Department of Justice Gender Equality Network members urged leadership create a new centralized “triage team” to tackle doxxing, threats and other online attacks on career federal workers.

Department of Justice Gender Equality Network members urged leadership create a new centralized “triage team” to tackle doxxing, threats and other online attacks on career federal workers. Anna Moneymaker/Getty Images

Employee group urges centralized response to increase in doxxing and threats against federal workers

The Department of Justice Gender Equality Network urged department leadership to create a centralized “triage” team to better tackle instances where members of the public doxx or threaten employees online.

An employee association within the Justice Department is urging departmental leaders to take new steps to combat the recent uptick in instances of doxxing and threatening federal employees on the Internet.
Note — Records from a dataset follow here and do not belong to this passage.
/-- HOLDOFF_EXPIRY, TRIGGER_CONFIG_WRITE and HOLDOFF_WRITE (R112, R114): a holdoff that has counted its length ends, before
or after the tick that ends the count (R121, `Obligations.TickMovesTheCountersOfClkin`) [2]; a
configuration write stores every field, clears the run count when it changes the filter length or the sample clock, and
restarts the divider when it changes the clock. -/
def Obligations.HoldoffEndsAndTriggerWritesAreStored : Prop :=
  ∀ (n : TriggerNo) (s : State), s.inReset = false →
    let x := s.trigger n
    (x.timer = some 0 → exec (.holdoffExpiry n) s = .next { s with
      triggers := s.triggers.set n { x with state := .ready, timer := none } }) ∧
    ∀ d : Halfword,
      exec (.holdoffWrite n d) s = .next { s with triggers := s.triggers.set n { x with holdoff := d } } ∧
      ∃ y : Trigger, exec (.triggerConfigWrite n d) s = .next { s with triggers := s.triggers.set n y } ∧
        y = { x with edge := y.edge, filterLength := y.filterLength, sampleClock := y.sampleClock, snap := d.getLsbD 8,
                     pulseEnable := d.getLsbD 9, pulseLine := y.pulseLine, filter := y.filter, divider := y.divider } ∧
        y.edge = (match d.toNat % 4 with | 0 => .off | 1 => .rise | 2 => .fall | _ => .both) ∧
        y.filterLength.toNat = (d.toNat / 4) % 16 ∧
        y.sampleClock = (match (d.toNat / 64) % 4 with | 0 => .div1 | 1 => .div8 | 2 => .div64 | _ => .div512) ∧
        y.pulseLine.val = (d.toNat / 1024) % 8 ∧
        y.filter = (if y.filterLength = x.filterLength ∧ y.sampleClock = x.sampleClock then x.filter
                    else { x.filter with run := 0 }) ∧
        y.divider = (if y.sampleClock = x.sampleClock then x.divider else { count := 0, due := false })

/-- SNAPSHOT (R116, R118): the gang capture of the axes that are not STOPPED is offered in a SNAPSHOT record, and the
command completes with the present mask and the number of axes present. -/
def Obligations.SnapshotOffersTheGangCapture : Prop :=
  ∀ (u : UnitNo) (s : State), s.Waits .snapshot u →
    let present (n : AxisNo) : Nat := if (s.axis n).state = .stopped then 0 else 1
    ∃ g : Gang, exec (.snapshot u) s = .next (State.complete .ok
        (BitVec.ofNat 16 (present 0 + 2 * present 1 + 4 * present 2 + 8 * present 3))
        (BitVec.ofNat 16 (present 0 + present 1 + present 2 + present 3))
        (s.offer .engine { cause := .snapshot, stamp := s.now, gang := some g })) ∧
      ∀ n : AxisNo, g.positions[n] = if (s.axis n).state = .stopped then none else some (s.axis n).position

/-! ## The timebase -/

/-- TIMEBASE_TICK and TRIM_ADJUSTED_TICK (R121, R122): a tick advances the time by 1 modulo 2^48, and the adjusted tick of a
trim interval by 2 under ADD and not at all under SKIP, where it counts; an advance takes up the deadline comparisons of
the four schedules. A TRIM_ADJUSTED_TICK is the same tick when it is the adjusted one, and otherwise nothing [2]. A tick that
finds events of sample points or expiries left over, and an event before its tick that finds them (R121), is those events, as
their own commands take them, and then the command: no such event outlasts its tick (R1, R77, R91, R108, R112, R155)
[2] [3]. -/
def Obligations.TickAdvancesTheTime : Prop :=
  (∀ s : State, s.inReset = false → (∀ l, (s.line l).Sound) →
    let sampled : List Instr :=
      [.decoderEvaluation { axis := 0 }, .indexEdge { axis := 0 }, .decoderEvaluation { axis := 1 },
       .indexEdge { axis := 1 }, .decoderEvaluation { axis := 2 }, .indexEdge { axis := 2 },
       .decoderEvaluation { axis := 3 }, .indexEdge { axis := 3 }, .triggerLevelChange 0, .triggerLevelChange 1,
       .triggerLevelChange 2, .triggerLevelChange 3, .syncEdge]
    let lines : List LineNo := [0, 1, 2, 3, 4, 5, 6, 7]
    let expiries : List Instr :=
      (([0, 1, 2, 3] : List TriggerNo).map Instr.holdoffExpiry ++ lines.map Instr.widthExpiry ++
        lines.map Instr.gapExpiry ++ [Instr.ageLatchSet]).filter fun c => s.reached c = some true
    let left := if s.counted then sampled else sampled ++ expiries
    ∃ u : State, Host.Core.run Sys2Proof.core left.length { s with pending := left } = .next u ∧ u.Settled ∧
      exec .timebaseTick s = exec .timebaseTick { u with pending := s.pending } ∧
      (s.timebase.TrimSound → s.timebase.AtAdjustedTick → exec .trimAdjustedTick s = exec .timebaseTick s) ∧
      (s.timebase.TrimSound → ¬ s.timebase.AtAdjustedTick → exec .trimAdjustedTick s = .next s) ∧
      ∀ c : Instr, s.reached c = some false → s.counted = false →
        (u.count.reached c = some true → exec c s = exec c { u with pending := s.pending }) ∧
        (u.count.reached c = some false → exec c s = .next s)) ∧
  ∀ s : State, s.inReset = false → s.timebase.TrimSound → s.Settled →
    let b := s.timebase
    ∃ t, exec .timebaseTick s = .next t ∧ t.counted = false ∧
      (¬ b.AtAdjustedTick → t.timebase.time.toNat = (b.time.toNat + 1) % 2 ^ 48 ∧
        t.timebase.intervalCount = (if b.trimMode = .off then 0 else b.intervalCount + 1) ∧
        t.timebase.adds = b.adds ∧ t.timebase.skips = b.skips ∧
        ∀ n, t.schedule n = { s.schedule n with compareDue := true }) ∧
      (b.AtAdjustedTick → t.timebase.intervalCount = 0 ∧
        (b.trimMode = .add → t.timebase.time.toNat = (b.time.toNat + 2) % 2 ^ 48 ∧
          t.timebase.adds.toNat = min (b.adds.toNat + 1) 65535 ∧ t.timebase.skips = b.skips ∧
          ∀ n, t.schedule n = { s.schedule n with compareDue := true }) ∧
        (b.trimMode = .skip → t.timebase.time = b.time ∧ t.timebase.skips.toNat = min (b.skips.toNat + 1) 65535 ∧
          t.timebase.adds = b.adds ∧ t.schedules = s.schedules)) ∧
      t.timebase = { b with time := t.timebase.time, intervalCount := t.timebase.intervalCount,
                            adds := t.timebase.adds, skips := t.timebase.skips, sampleDue := t.timebase.sampleDue } ∧
      t = { s with counted := false, timebase := t.timebase, schedules := t.schedules, axes := t.axes, lines := t.lines,
                   triggers := t.triggers, journal := t.journal }

/-- A tick of CLKIN moves every counter that is derived from CLKIN and nothing else of its block: the sample dividers of
the axes and the triggers (R2, R108), the sample point of SYNC (R127), the width, gap and holdoff timers (R91, R112), and the
age timer, which adds 1 every 1000 ticks and stops at 65535 (R154). The counters count a tick once: at the tick of the
timebase, or before it, at the first event that falls together with the tick and is taken before it (R121): a sample point, an
expiry, or the age timer's reach of the hold time. Such an event is then taken as it is after the tick, and with the time
from before it. Where its tick is not the coming one, nothing happens [2] [3] [14]. The tick of the timebase ends the moment
of the journal (R137) [7]. -/
def Obligations.TickMovesTheCountersOfClkin : Prop :=
  ∀ s : State, s.inReset = false → s.Settled →
    let ticked (interval : Nat) (d : Divider) : Divider :=
      if d.count + 1 < interval then { count := d.count + 1, due := false } else { count := 0, due := true }
    let interval (c : SampleClock) : Nat := match c with | .div1 => 1 | .div8 => 8 | .div64 => 64 | .div512 => 512
    (∃ age, s.count = { s with
        counted := true
        axes := s.axes.map fun x => { x with divider := ticked (interval x.config.sampleClock) x.divider }
        lines := s.lines.map fun x => { x with
          widthTimer := x.widthTimer.map (· - 1), gapTimer := x.gapTimer.map (· - 1) }
        triggers := s.triggers.map fun x => { x with
          divider := ticked (interval x.sampleClock) x.divider, timer := x.timer.map (· - 1) }
        timebase := { s.timebase with sampleDue := true }
        journal := { s.journal with age := age } } ∧
      (s.journal.age = none → age = none) ∧
      ∀ a, s.journal.age = some a → ∃ a', age = some a' ∧
        (a.ticks + 1 < 1000 → a' = { a with ticks := a.ticks + 1 }) ∧
        (1000 ≤ a.ticks + 1 → a'.ticks = 0 ∧ a'.count.toNat = min (a.count.toNat + 1) 65535)) ∧
    (s.counted = false → exec .timebaseTick s = exec .timebaseTick s.count ∧
      ∀ c : Instr, s.reached c = some false →
        (s.count.reached c = some true → exec c s = exec c s.count) ∧
        (s.count.reached c = some false → exec c s = .next s)) ∧
    (s.counted = true →
      (∃ t, exec .timebaseTick s = .next t ∧ t.axes = s.axes ∧ t.lines = s.lines ∧ t.triggers = s.triggers ∧
        t.timebase.sampleDue = s.timebase.sampleDue ∧
        t.journal = { s.journal with moment := {
          start := { ring := s.journal.ring, nextSeq := s.journal.nextSeq, mode := s.journal.mode,
                     view := s.journal.view }
          events := [] } }) ∧
      ∀ c : Instr, s.reached c = some false → exec c s = .next s)

/-- Rate trim over any number of whole intervals (R122): from an interval count of 0, m intervals of N ticks advance the
time by m (N + 1) under ADD, by m (N − 1) under SKIP, and any k ticks by k while the trim is OFF. The ticks are the
commands of the queue [1] [2], and no change of the filtered SYNC level, which could load the time, is untaken [3]. -/
def Obligations.TrimKeepsItsRateOverEveryInterval : Prop :=
  ∀ (s : State) (m : Nat), s.inReset = false → s.timebase.TrimSound → s.timebase.intervalCount = 0 →
    s.timebase.changed = false →
    let N := s.timebase.interval.toNat
    let ticks (k : Nat) : Host.Outcome State Fault Refusal :=
      Host.Core.run Sys2Proof.core k { s with pending := List.replicate k .timebaseTick }
    (s.timebase.trimMode = .add → ∃ t : State, ticks (m * N) = .next t ∧
      t.timebase.time.toNat = (s.timebase.time.toNat + m * (N + 1)) % 2 ^ 48 ∧ t.timebase.intervalCount = 0 ∧
      t.timebase.adds.toNat = min (s.timebase.adds.toNat + m) 65535) ∧
    (s.timebase.trimMode = .skip → ∃ t : State, ticks (m * N) = .next t ∧
      t.timebase.time.toNat = (s.timebase.time.toNat + m * (N - 1)) % 2 ^ 48 ∧ t.timebase.intervalCount = 0 ∧
      t.timebase.skips.toNat = min (s.timebase.skips.toNat + m) 65535) ∧
    (s.timebase.trimMode = .off → ∃ t : State, ticks m = .next t ∧
      t.timebase.time.toNat = (s.timebase.time.toNat + m) % 2 ^ 48)

/-- TRIM_MODE_WRITE and SYNC_CONFIG_WRITE (R123, R127). -/
def Obligations.TrimAndSyncWritesAreJudged : Prop :=
  ∀ (d : Halfword) (s : State), s.inReset = false →
    let b := s.timebase
    let valid := 16 ≤ b.stagedInterval.toNat ∧ b.stagedInterval.toNat ≤ 16777216
    let written (m : TrimMode) (i : BitVec 32) : Host.Outcome State Fault Refusal :=
      .next { s with timebase := { b with trimMode := m, interval := i, intervalCount := 0 } }
    (d.toNat % 4 = 0 → (valid → exec (.trimModeWrite d) s = written .off b.stagedInterval) ∧
      (¬ valid → exec (.trimModeWrite d) s = written .off b.interval)) ∧
    (d.toNat % 4 = 1 → valid → exec (.trimModeWrite d) s = written .add b.stagedInterval) ∧
    (d.toNat % 4 = 2 → valid → exec (.trimModeWrite d) s = written .skip b.stagedInterval) ∧
    ((d.toNat % 4 = 3 ∨ (d.toNat % 4 ≠ 0 ∧ ¬ valid)) → exec (.trimModeWrite d) s = .next s) ∧
    exec (.syncConfigWrite d) s = .next { s with timebase := { b with
      syncMode := if d.getLsbD 0 then .capture else .off, syncEdge := if d.getLsbD 1 then .fall else .rise } }
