/-! ## setLine -/

@[simp] theorem State.setLine_inReset (l : LineNo) (x : Line) : (s.setLine l x).inReset = s.inReset := rfl
@[simp] theorem State.setLine_counted (l : LineNo) (x : Line) : (s.setLine l x).counted = s.counted := rfl
@[simp] theorem State.setLine_axes (l : LineNo) (x : Line) : (s.setLine l x).axes = s.axes := rfl
@[simp] theorem State.setLine_schedules (l : LineNo) (x : Line) : (s.setLine l x).schedules = s.schedules := rfl
@[simp] theorem State.setLine_pool (l : LineNo) (x : Line) : (s.setLine l x).pool = s.pool := rfl
@[simp] theorem State.setLine_lines (l : LineNo) (x : Line) : (s.setLine l x).lines = s.lines.set l x := rfl
@[simp] theorem State.setLine_triggers (l : LineNo) (x : Line) : (s.setLine l x).triggers = s.triggers := rfl
@[simp] theorem State.setLine_timebase (l : LineNo) (x : Line) : (s.setLine l x).timebase = s.timebase := rfl
@[simp] theorem State.setLine_journal (l : LineNo) (x : Line) : (s.setLine l x).journal = s.journal := rfl
@[simp] theorem State.setLine_engine (l : LineNo) (x : Line) : (s.setLine l x).engine = s.engine := rfl
@[simp] theorem State.setLine_interrupts (l : LineNo) (x : Line) : (s.setLine l x).interrupts = s.interrupts := rfl
@[simp] theorem State.setLine_bus (l : LineNo) (x : Line) : (s.setLine l x).bus = s.bus := rfl
@[simp] theorem State.setLine_pending (l : LineNo) (x : Line) : (s.setLine l x).pending = s.pending := rfl

/-! ## setTrigger -/

@[simp] theorem State.setTrigger_inReset (n : TriggerNo) (x : Trigger) : (s.setTrigger n x).inReset = s.inReset := rfl
@[simp] theorem State.setTrigger_counted (n : TriggerNo) (x : Trigger) : (s.setTrigger n x).counted = s.counted := rfl
@[simp] theorem State.setTrigger_axes (n : TriggerNo) (x : Trigger) : (s.setTrigger n x).axes = s.axes := rfl
@[simp] theorem State.setTrigger_schedules (n : TriggerNo) (x : Trigger) : (s.setTrigger n x).schedules = s.schedules := rfl
@[simp] theorem State.setTrigger_pool (n : TriggerNo) (x : Trigger) : (s.setTrigger n x).pool = s.pool := rfl
@[simp] theorem State.setTrigger_lines (n : TriggerNo) (x : Trigger) : (s.setTrigger n x).lines = s.lines := rfl
@[simp] theorem State.setTrigger_triggers (n : TriggerNo) (x : Trigger) : (s.setTrigger n x).triggers = s.triggers.set n x := rfl
@[simp] theorem State.setTrigger_timebase (n : TriggerNo) (x : Trigger) : (s.setTrigger n x).timebase = s.timebase := rfl
@[simp] theorem State.setTrigger_journal (n : TriggerNo) (x : Trigger) : (s.setTrigger n x).journal = s.journal := rfl
@[simp] theorem State.setTrigger_engine (n : TriggerNo) (x : Trigger) : (s.setTrigger n x).engine = s.engine := rfl
@[simp] theorem State.setTrigger_interrupts (n : TriggerNo) (x : Trigger) : (s.setTrigger n x).interrupts = s.interrupts := rfl
@[simp] theorem State.setTrigger_bus (n : TriggerNo) (x : Trigger) : (s.setTrigger n x).bus = s.bus := rfl
@[simp] theorem State.setTrigger_pending (n : TriggerNo) (x : Trigger) : (s.setTrigger n x).pending = s.pending := rfl

/-! ## setTimebase -/

@[simp] theorem State.setTimebase_inReset (x : Timebase) : (s.setTimebase x).inReset = s.inReset := rfl
@[simp] theorem State.setTimebase_counted (x : Timebase) : (s.setTimebase x).counted = s.counted := rfl
@[simp] theorem State.setTimebase_axes (x : Timebase) : (s.setTimebase x).axes = s.axes := rfl
@[simp] theorem State.setTimebase_schedules (x : Timebase) : (s.setTimebase x).schedules = s.schedules := rfl
@[simp] theorem State.setTimebase_pool (x : Timebase) : (s.setTimebase x).pool = s.pool := rfl
@[simp] theorem State.setTimebase_lines (x : Timebase) : (s.setTimebase x).lines = s.lines := rfl
@[simp] theorem State.setTimebase_triggers (x : Timebase) : (s.setTimebase x).triggers = s.triggers := rfl
@[simp] theorem State.setTimebase_timebase (x : Timebase) : (s.setTimebase x).timebase = x := rfl
@[simp] theorem State.setTimebase_journal (x : Timebase) : (s.setTimebase x).journal = s.journal := rfl
@[simp] theorem State.setTimebase_engine (x : Timebase) : (s.setTimebase x).engine = s.engine := rfl
@[simp] theorem State.setTimebase_interrupts (x : Timebase) : (s.setTimebase x).interrupts = s.interrupts := rfl
@[simp] theorem State.setTimebase_bus (x : Timebase) : (s.setTimebase x).bus = s.bus := rfl
@[simp] theorem State.setTimebase_pending (x : Timebase) : (s.setTimebase x).pending = s.pending := rfl

/-! ## setJournal -/

@[simp] theorem State.setJournal_inReset (x : Journal) : (s.setJournal x).inReset = s.inReset := rfl
@[simp] theorem State.setJournal_counted (x : Journal) : (s.setJournal x).counted = s.counted := rfl
@[simp] theorem State.setJournal_axes (x : Journal) : (s.setJournal x).axes = s.axes := rfl
@[simp] theorem State.setJournal_schedules (x : Journal) : (s.setJournal x).schedules = s.schedules := rfl
@[simp] theorem State.setJournal_pool (x : Journal) : (s.setJournal x).pool = s.pool := rfl
@[simp] theorem State.setJournal_lines (x : Journal) : (s.setJournal x).lines = s.lines := rfl
@[simp] theorem State.setJournal_triggers (x : Journal) : (s.setJournal x).triggers = s.triggers := rfl
@[simp] theorem State.setJournal_timebase (x : Journal) : (s.setJournal x).timebase = s.timebase := rfl
@[simp] theorem State.setJournal_journal (x : Journal) : (s.setJournal x).journal = x := rfl
@[simp] theorem State.setJournal_engine (x : Journal) : (s.setJournal x).engine = s.engine := rfl
@[simp] theorem State.setJournal_interrupts (x : Journal) : (s.setJournal x).interrupts = s.interrupts := rfl
@[simp] theorem State.setJournal_bus (x : Journal) : (s.setJournal x).bus = s.bus := rfl
@[simp] theorem State.setJournal_pending (x : Journal) : (s.setJournal x).pending = s.pending := rfl

/-! ## setEngine -/

@[simp] theorem State.setEngine_inReset (x : Engine) : (s.setEngine x).inReset = s.inReset := rfl
@[simp] theorem State.setEngine_counted (x : Engine) : (s.setEngine x).counted = s.counted := rfl
@[simp] theorem State.setEngine_axes (x : Engine) : (s.setEngine x).axes = s.axes := rfl
@[simp] theorem State.setEngine_schedules (x : Engine) : (s.setEngine x).schedules = s.schedules := rfl
@[simp] theorem State.setEngine_pool (x : Engine) : (s.setEngine x).pool = s.pool := rfl
@[simp] theorem State.setEngine_lines (x : Engine) : (s.setEngine x).lines = s.lines := rfl
@[simp] theorem State.setEngine_triggers (x : Engine) : (s.setEngine x).triggers = s.triggers := rfl
@[simp] theorem State.setEngine_timebase (x : Engine) : (s.setEngine x).timebase = s.timebase := rfl
@[simp] theorem State.setEngine_journal (x : Engine) : (s.setEngine x).journal = s.journal := rfl
@[simp] theorem State.setEngine_engine (x : Engine) : (s.setEngine x).engine = x := rfl
@[simp] theorem State.setEngine_interrupts (x : Engine) : (s.setEngine x).interrupts = s.interrupts := rfl
@[simp] theorem State.setEngine_bus (x : Engine) : (s.setEngine x).bus = s.bus := rfl
@[simp] theorem State.setEngine_pending (x : Engine) : (s.setEngine x).pending = s.pending := rfl

/-! ## setInterrupts -/

@[simp] theorem State.setInterrupts_inReset (x : Interrupts) : (s.setInterrupts x).inReset = s.inReset := rfl
@[simp] theorem State.setInterrupts_counted (x : Interrupts) : (s.setInterrupts x).counted = s.counted := rfl
@[simp] theorem State.setInterrupts_axes (x : Interrupts) : (s.setInterrupts x).axes = s.axes := rfl
@[simp] theorem State.setInterrupts_schedules (x : Interrupts) : (s.setInterrupts x).schedules = s.schedules := rfl
@[simp] theorem State.setInterrupts_pool (x : Interrupts) : (s.setInterrupts x).pool = s.pool := rfl
@[simp] theorem State.setInterrupts_lines (x : Interrupts) : (s.setInterrupts x).lines = s.lines := rfl
@[simp] theorem State.setInterrupts_triggers (x : Interrupts) : (s.setInterrupts x).triggers = s.triggers := rfl
@[simp] theorem State.setInterrupts_timebase (x : Interrupts) : (s.setInterrupts x).timebase = s.timebase := rfl
@[simp] theorem State.setInterrupts_journal (x : Interrupts) : (s.setInterrupts x).journal = s.journal := rfl
@[simp] theorem State.setInterrupts_engine (x : Interrupts) : (s.setInterrupts x).engine = s.engine := rfl
@[simp] theorem State.setInterrupts_interrupts (x : Interrupts) : (s.setInterrupts x).interrupts = x := rfl
@[simp] theorem State.setInterrupts_bus (x : Interrupts) : (s.setInterrupts x).bus = s.bus := rfl
@[simp] theorem State.setInterrupts_pending (x : Interrupts) : (s.setInterrupts x).pending = s.pending := rfl

/-! ## setBus -/

@[simp] theorem State.setBus_inReset (x : BusInterface) : (s.setBus x).inReset = s.inReset := rfl
@[simp] theorem State.setBus_counted (x : BusInterface) : (s.setBus x).counted = s.counted := rfl
@[simp] theorem State.setBus_axes (x : BusInterface) : (s.setBus x).axes = s.axes := rfl
@[simp] theorem State.setBus_schedules (x : BusInterface) : (s.setBus x).schedules = s.schedules := rfl
@[simp] theorem State.setBus_pool (x : BusInterface) : (s.setBus x).pool = s.pool := rfl
@[simp] theorem State.setBus_lines (x : BusInterface) : (s.setBus x).lines = s.lines := rfl
@[simp] theorem State.setBus_triggers (x : BusInterface) : (s.setBus x).triggers = s.triggers := rfl
@[simp] theorem State.setBus_timebase (x : BusInterface) : (s.setBus x).timebase = s.timebase := rfl
@[simp] theorem State.setBus_journal (x : BusInterface) : (s.setBus x).journal = s.journal := rfl
@[simp] theorem State.setBus_engine (x : BusInterface) : (s.setBus x).engine = s.engine := rfl
@[simp] theorem State.setBus_interrupts (x : BusInterface) : (s.setBus x).interrupts = s.interrupts := rfl
@[simp] theorem State.setBus_bus (x : BusInterface) : (s.setBus x).bus = x := rfl
@[simp] theorem State.setBus_pending (x : BusInterface) : (s.setBus x).pending = s.pending := rfl
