-- ==== Sys2Proof/Laws/Flags.lean ====
section
/-! SUPPORT. The sticky flags under each operation of the interrupt unit (R174, R176, R178). -/
namespace Sys2Proof.Machine

variable (f g : Flag) (i : Interrupts)

theorem Flag.number_lt : f.number < 15 := by
  cases f with
  | axFault n => have := n.isLt; simp only [Flag.number]; omega
  | schedDry n => have := n.isLt; simp only [Flag.number]; omega
  | _ => decide

theorem Flag.number_ne_ready : f.number ≠ readyNumber := by
  cases f <;> simp only [Flag.number, readyNumber] <;> omega

theorem Flag.number_injective {f g : Flag} (h : f.number = g.number) : f = g := by
  have hf : ∀ n : AxisNo, n.val < 4 := Fin.isLt
  cases f <;> cases g <;> simp only [Flag.number] at h
  case axFault.axFault n m => exact congrArg Flag.axFault (Fin.ext (by omega))
  case schedDry.schedDry n m => exact congrArg Flag.schedDry (Fin.ext (by omega))
  case axFault.schedDry n m => have := hf n; omega
  case schedDry.axFault n m => have := hf m; omega
  all_goals first | rfl | omega

@[simp] theorem Interrupts.raise_enables : (i.raise f).enables = i.enables := rfl

@[simp] theorem Interrupts.raiseIf_enables (b : Bool) : (i.raiseIf b f).enables = i.enables := by cases b <;> rfl

@[simp] theorem Interrupts.raiseIf_true : i.raiseIf true f = i.raise f := rfl

@[simp] theorem Interrupts.raiseIf_false : i.raiseIf false f = i := rfl

theorem Interrupts.raise_isSet : (i.raise f).isSet g = (i.isSet g || decide (f = g)) := by
  have h : g.number = f.number ↔ f = g := ⟨fun h => (Flag.number_injective h).symm, fun h => h ▸ rfl⟩
  simp [Interrupts.raise, Interrupts.isSet, h, g.number_lt]

theorem Interrupts.raiseIf_isSet (b : Bool) : (i.raiseIf b f).isSet g = (i.isSet g || (b && decide (f = g))) := by
  cases b <;> simp [Interrupts.raise_isSet]

theorem Interrupts.clear_isSet (d : Halfword) : (i.clear d).isSet g = (i.isSet g && !d.getLsbD g.number) := by
  have := g.number_lt
  simp [Interrupts.clear, Interrupts.isSet, this]

/-- The position of JRNL_READY is never written by a flag. -/
theorem Interrupts.raise_ready : (i.raise f).flags.getLsbD readyNumber = i.flags.getLsbD readyNumber := by
  simp [Interrupts.raise, f.number_ne_ready]

theorem Interrupts.raiseIf_ready (b : Bool) :
    (i.raiseIf b f).flags.getLsbD readyNumber = i.flags.getLsbD readyNumber := by
  cases b
  · rfl
  · exact i.raise_ready f

theorem Interrupts.clear_ready (d : Halfword) (h : i.flags.getLsbD readyNumber = false) :
    (i.clear d).flags.getLsbD readyNumber = false := by
  simp [Interrupts.clear, h]

end Sys2Proof.Machine
end

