theorem State.acceptFlush_cases (n : AxisNo) :
    ((s.schedule n).list = [] ∧ s.acceptFlush n = s.complete .ok 0 0) ∨
    ((s.schedule n).list ≠ [] ∧ s.acceptFlush n = (s.setSchedule n { s.schedule n with draining := true }).setEngine
      { s.engine with phase := .flushing (s.schedule n).list.length }) := by
  by_cases h : (s.schedule n).list = []
  · exact .inl ⟨h, by simp only [State.acceptFlush, if_pos h]⟩
  · exact .inr ⟨h, by simp only [State.acceptFlush, if_neg h]⟩

theorem State.skipHead_cases (n : AxisNo) :
    ((s.schedule n).list = [] ∧ s.skipHead n = s.complete .wrongState 0 0) ∨
    ∃ k rest, (s.schedule n).list = k :: rest ∧
      s.skipHead n = (s.departHead n).complete .ok (half k.val) (half rest.length) := by
  cases h : (s.schedule n).list with
  | nil => exact .inl ⟨rfl, State.skipHead_nil h⟩
  | cons k rest => exact .inr ⟨k, rest, rfl, State.skipHead_cons h⟩

end

/-! ## Predicates that every event keeps -/

/-- The events that a tick of CLKIN may take keep the predicate. -/
structure KeptByEvents (P : State → Prop) : Prop where
  evaluation : ∀ e s, P s → P (s.takeEvaluation e)
  zChange : ∀ e s, P s → P (s.takeZChange e)
  levelChange : ∀ n s, P s → P (s.takeLevelChange n)
  syncChange : ∀ s, P s → P s.takeSyncChange
  holdoff : ∀ n s, P s → s.holdoffOver n = true → P (s.expireHoldoff n)
  width : ∀ l s, P s → s.widthOver l = true → P (s.expireWidth l)
  gap : ∀ l s, P s → s.gapOver l = true → P (s.expireGap l)
  latch : ∀ s, P s → s.aged = true → P s.setAgeLatch
  count : ∀ s, P s → P s.count
  advance : ∀ s, P s → P s.advance
  sample : ∀ f s, P s → P (s.takeSample f)

section
variable {P : State → Prop} {s : State}

theorem KeptByEvents.takeSampled (k : KeptByEvents P) (h : P s) : P s.takeSampled :=
  s.takeSampled_keeps P k.evaluation k.zChange k.levelChange k.syncChange h

theorem KeptByEvents.countTick (k : KeptByEvents P) (h : P s) : P s.countTick := by
  unfold State.countTick
  split
  · exact h
  · exact k.count _ (State.takeExpiries_keeps _ P k.holdoff k.width k.gap k.latch (k.takeSampled h))

theorem KeptByEvents.tick (k : KeptByEvents P) (h : P s) : P s.tick :=
  k.advance _ (k.takeSampled (k.countTick h))

theorem KeptByEvents.fallsWithTick (k : KeptByEvents P) {c : Instr} {ready : State → Bool} {event : State → State}
    (hf : FallsWithTick c ready event) (hr : ready s = true) (h : P s) : P (event s) := by
  cases hf with
  | sample f => exact k.sample f s h
  | width l => exact k.width l s h hr
  | gap l => exact k.gap l s h hr
  | holdoff n => exact k.holdoff n s h hr
  | latch => exact k.latch s h hr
Doxxing refers to the malicious publication of a person’s personal information, such as home address, phone number and other contact information, and as such is often closely tied with an uptick in online threats made against the practice’s target. Officials at the Department of Justice Gender Equality Network, an employee group representing nearly 2,000 Justice Department workers, said the workforce has seen an uptick in both doxxing and online threats against individual employees as federal law enforcement began investigating and prosecuting cases in relation to the January 6, 2021 storming of the U.S. Capitol.

In a letter to Deputy Attorney General Lisa Monaco and Assistant Attorney General fort he Justice Management Division Jolene Lauria, first reported by Politico, the group urged leadership create a new centralized “triage team” to tackle doxxing, threats and other online attacks on career federal workers.

In the letter, DOJGEN President Stacey Young and member Jay Sinha said that career employees tasked with prosecuting January 6 defendants, attorneys representing the administration in legal challenges to the Biden administration’s immigration policy and FBI agents serving search warrants on “high profile-individuals”—in an apparent reference to former President Trump—have all been targeted for threats and other online harassment in the last three years.

“Novel threats that extend well beyond senior Department leadership have intensified employees’ fears,” Young and Sinha wrote. “For example, DOJ employees have recently appeared on online “target” lists, and reporting revealed that organizations are planning to doxx hundreds of federal servants for their perceived political or ideological leanings. Beyond doxxing, recent studies showed the ease with which federal employees’ movements can be tracked through the purchase of phone location data.”

The doxxing career civil servants is not just concentrated on the Justice Department. The American Accountability Foundation, a right-wing “oversight and research” organization, published the names of more than 50 career employees at the Homeland Security Department, and described them as “targets.” The group’s work is funded through a grant from the Heritage Foundation.

The group argued that creating a centralized “triage team”—and a centralized location to report instances of doxxing and other online threats and harassment would be more effective than the department’s current patchwork of officials across its many subcomponents.

“The department’s vast array of offices and subject matter experts who are key to responding to doxxing and other online threats are currently dispersed throughout DOJ’s more than 40 separate component organizations and 115,000 employees,” they wrote. “We urge the department to quickly create a centralized triage team to leverage and coordinate resources so it can more nimbly respond to the fast-moving, multi-faceted problem. Such a team would also telegraph to the workforce and the public the seriousness of doxxing and other online threats against DOJ employees and underscore the department’s commitment to combatting them.”

The organization also urged the department to update its guidance on what employees should do if they are targeted, and it suggested the department offer to subsidize victims’ purchase of commercial identity protection services.

“Employees who are particularly vulnerable to doxxing and other online threats have greatly benefited from commercial services that provide individualized counseling and support, and initiate [personally identifiable information] removal requests from public websites,” Young and Sinha wrote. “One DOJ GEN member who prosecutes high-profile January 6 cases described these services as a ‘lifesaver’ after she was doxed and threatened online. Just as DOJ helps subsidize malpractice insurance for attorneys who need it, it should do the same for employees who need the protection that commercial PII removal and counseling services provide.”